#### WHAT YOU NEED TO DO:
Show me every line in the listing that has the word "none".

⁂

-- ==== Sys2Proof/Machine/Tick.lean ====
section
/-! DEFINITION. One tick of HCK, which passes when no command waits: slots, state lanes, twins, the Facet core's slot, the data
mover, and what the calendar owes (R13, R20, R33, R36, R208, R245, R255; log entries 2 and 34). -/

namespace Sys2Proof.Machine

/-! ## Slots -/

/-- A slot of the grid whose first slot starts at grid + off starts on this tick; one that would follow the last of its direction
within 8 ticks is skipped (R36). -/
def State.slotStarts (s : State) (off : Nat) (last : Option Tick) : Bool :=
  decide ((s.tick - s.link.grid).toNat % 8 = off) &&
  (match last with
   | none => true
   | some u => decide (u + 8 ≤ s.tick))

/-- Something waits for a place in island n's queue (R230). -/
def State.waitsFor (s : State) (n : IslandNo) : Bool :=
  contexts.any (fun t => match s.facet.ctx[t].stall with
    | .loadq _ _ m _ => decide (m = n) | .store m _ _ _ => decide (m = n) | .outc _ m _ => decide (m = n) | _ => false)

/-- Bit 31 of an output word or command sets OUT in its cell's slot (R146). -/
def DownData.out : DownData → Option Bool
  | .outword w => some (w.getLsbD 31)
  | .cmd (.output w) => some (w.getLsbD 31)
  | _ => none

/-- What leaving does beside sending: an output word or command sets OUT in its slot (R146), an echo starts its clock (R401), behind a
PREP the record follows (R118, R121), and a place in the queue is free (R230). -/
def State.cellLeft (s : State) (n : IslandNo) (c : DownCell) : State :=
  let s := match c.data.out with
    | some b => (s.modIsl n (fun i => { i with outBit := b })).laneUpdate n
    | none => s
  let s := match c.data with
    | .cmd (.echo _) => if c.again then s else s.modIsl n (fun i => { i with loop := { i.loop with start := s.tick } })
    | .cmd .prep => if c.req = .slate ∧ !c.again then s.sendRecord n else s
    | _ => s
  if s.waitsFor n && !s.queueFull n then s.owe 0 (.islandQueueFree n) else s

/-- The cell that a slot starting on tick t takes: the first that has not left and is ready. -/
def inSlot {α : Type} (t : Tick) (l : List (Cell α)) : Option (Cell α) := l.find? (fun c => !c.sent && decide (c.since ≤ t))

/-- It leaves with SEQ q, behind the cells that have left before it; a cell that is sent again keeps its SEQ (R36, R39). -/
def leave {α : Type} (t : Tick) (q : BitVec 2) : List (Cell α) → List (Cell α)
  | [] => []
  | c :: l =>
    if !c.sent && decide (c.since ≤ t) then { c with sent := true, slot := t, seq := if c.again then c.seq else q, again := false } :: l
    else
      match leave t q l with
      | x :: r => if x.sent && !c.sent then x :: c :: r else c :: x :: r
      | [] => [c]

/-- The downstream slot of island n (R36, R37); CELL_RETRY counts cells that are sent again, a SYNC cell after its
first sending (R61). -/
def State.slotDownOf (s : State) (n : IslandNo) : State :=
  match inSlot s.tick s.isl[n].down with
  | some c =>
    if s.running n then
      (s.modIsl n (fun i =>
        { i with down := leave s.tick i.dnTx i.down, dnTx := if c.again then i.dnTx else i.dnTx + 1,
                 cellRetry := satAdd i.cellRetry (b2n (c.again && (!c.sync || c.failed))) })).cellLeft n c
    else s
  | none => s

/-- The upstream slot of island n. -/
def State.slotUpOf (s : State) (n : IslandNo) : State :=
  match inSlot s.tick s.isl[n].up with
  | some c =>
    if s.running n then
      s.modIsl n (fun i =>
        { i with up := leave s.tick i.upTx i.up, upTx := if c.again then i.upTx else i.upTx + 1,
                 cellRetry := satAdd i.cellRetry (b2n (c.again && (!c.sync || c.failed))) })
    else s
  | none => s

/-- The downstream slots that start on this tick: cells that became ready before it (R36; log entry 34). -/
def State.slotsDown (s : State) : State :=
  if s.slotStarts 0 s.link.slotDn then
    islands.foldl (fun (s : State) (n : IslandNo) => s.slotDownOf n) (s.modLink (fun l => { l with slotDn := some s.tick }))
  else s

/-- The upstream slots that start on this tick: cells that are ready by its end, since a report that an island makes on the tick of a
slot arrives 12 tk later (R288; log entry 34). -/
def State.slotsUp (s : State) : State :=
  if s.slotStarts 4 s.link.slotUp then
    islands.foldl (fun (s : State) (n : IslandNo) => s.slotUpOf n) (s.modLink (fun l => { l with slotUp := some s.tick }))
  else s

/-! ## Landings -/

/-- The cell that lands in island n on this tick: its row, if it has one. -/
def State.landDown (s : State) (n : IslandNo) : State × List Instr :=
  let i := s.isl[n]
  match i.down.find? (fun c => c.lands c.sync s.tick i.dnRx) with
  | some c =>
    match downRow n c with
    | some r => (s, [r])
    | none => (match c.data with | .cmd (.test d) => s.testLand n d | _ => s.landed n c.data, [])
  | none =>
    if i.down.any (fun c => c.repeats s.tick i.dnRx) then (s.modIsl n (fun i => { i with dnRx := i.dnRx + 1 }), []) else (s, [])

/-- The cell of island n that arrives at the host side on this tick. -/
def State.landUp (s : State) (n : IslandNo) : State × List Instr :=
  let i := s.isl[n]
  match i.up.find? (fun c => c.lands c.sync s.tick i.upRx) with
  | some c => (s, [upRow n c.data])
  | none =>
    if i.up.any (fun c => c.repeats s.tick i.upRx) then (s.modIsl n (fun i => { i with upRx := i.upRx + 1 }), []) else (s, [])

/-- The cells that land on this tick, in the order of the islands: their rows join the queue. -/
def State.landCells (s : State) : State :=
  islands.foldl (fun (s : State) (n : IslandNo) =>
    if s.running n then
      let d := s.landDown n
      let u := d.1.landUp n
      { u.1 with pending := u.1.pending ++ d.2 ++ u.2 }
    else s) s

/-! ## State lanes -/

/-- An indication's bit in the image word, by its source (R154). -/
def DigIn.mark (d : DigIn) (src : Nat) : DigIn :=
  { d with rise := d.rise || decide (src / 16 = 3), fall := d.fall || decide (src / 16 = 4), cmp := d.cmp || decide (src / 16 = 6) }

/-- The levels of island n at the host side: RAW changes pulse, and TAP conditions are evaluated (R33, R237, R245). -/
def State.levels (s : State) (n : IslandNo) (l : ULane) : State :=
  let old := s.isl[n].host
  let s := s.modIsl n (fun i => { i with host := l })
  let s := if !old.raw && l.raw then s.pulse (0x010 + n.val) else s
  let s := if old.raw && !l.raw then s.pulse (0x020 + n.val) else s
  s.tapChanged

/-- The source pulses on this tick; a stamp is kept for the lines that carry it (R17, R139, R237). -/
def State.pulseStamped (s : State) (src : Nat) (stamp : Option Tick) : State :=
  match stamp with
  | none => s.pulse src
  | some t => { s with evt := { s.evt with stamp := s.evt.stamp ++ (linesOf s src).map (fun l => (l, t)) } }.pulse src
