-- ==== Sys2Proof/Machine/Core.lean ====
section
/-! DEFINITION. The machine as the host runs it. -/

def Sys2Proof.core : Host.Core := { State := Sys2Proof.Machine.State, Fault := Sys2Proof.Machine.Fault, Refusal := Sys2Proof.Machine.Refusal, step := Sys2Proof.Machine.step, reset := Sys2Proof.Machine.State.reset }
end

⁂

#### TASK RESULT:
   | none => true
  | _ => none
    | none => s
  | none => s
  | none => s
    | none => (match c.data with | .cmd (.test d) => s.testLand n d | _ => s.landed n c.data, [])
  | none =>
  | none =>
  | none => s.pulse src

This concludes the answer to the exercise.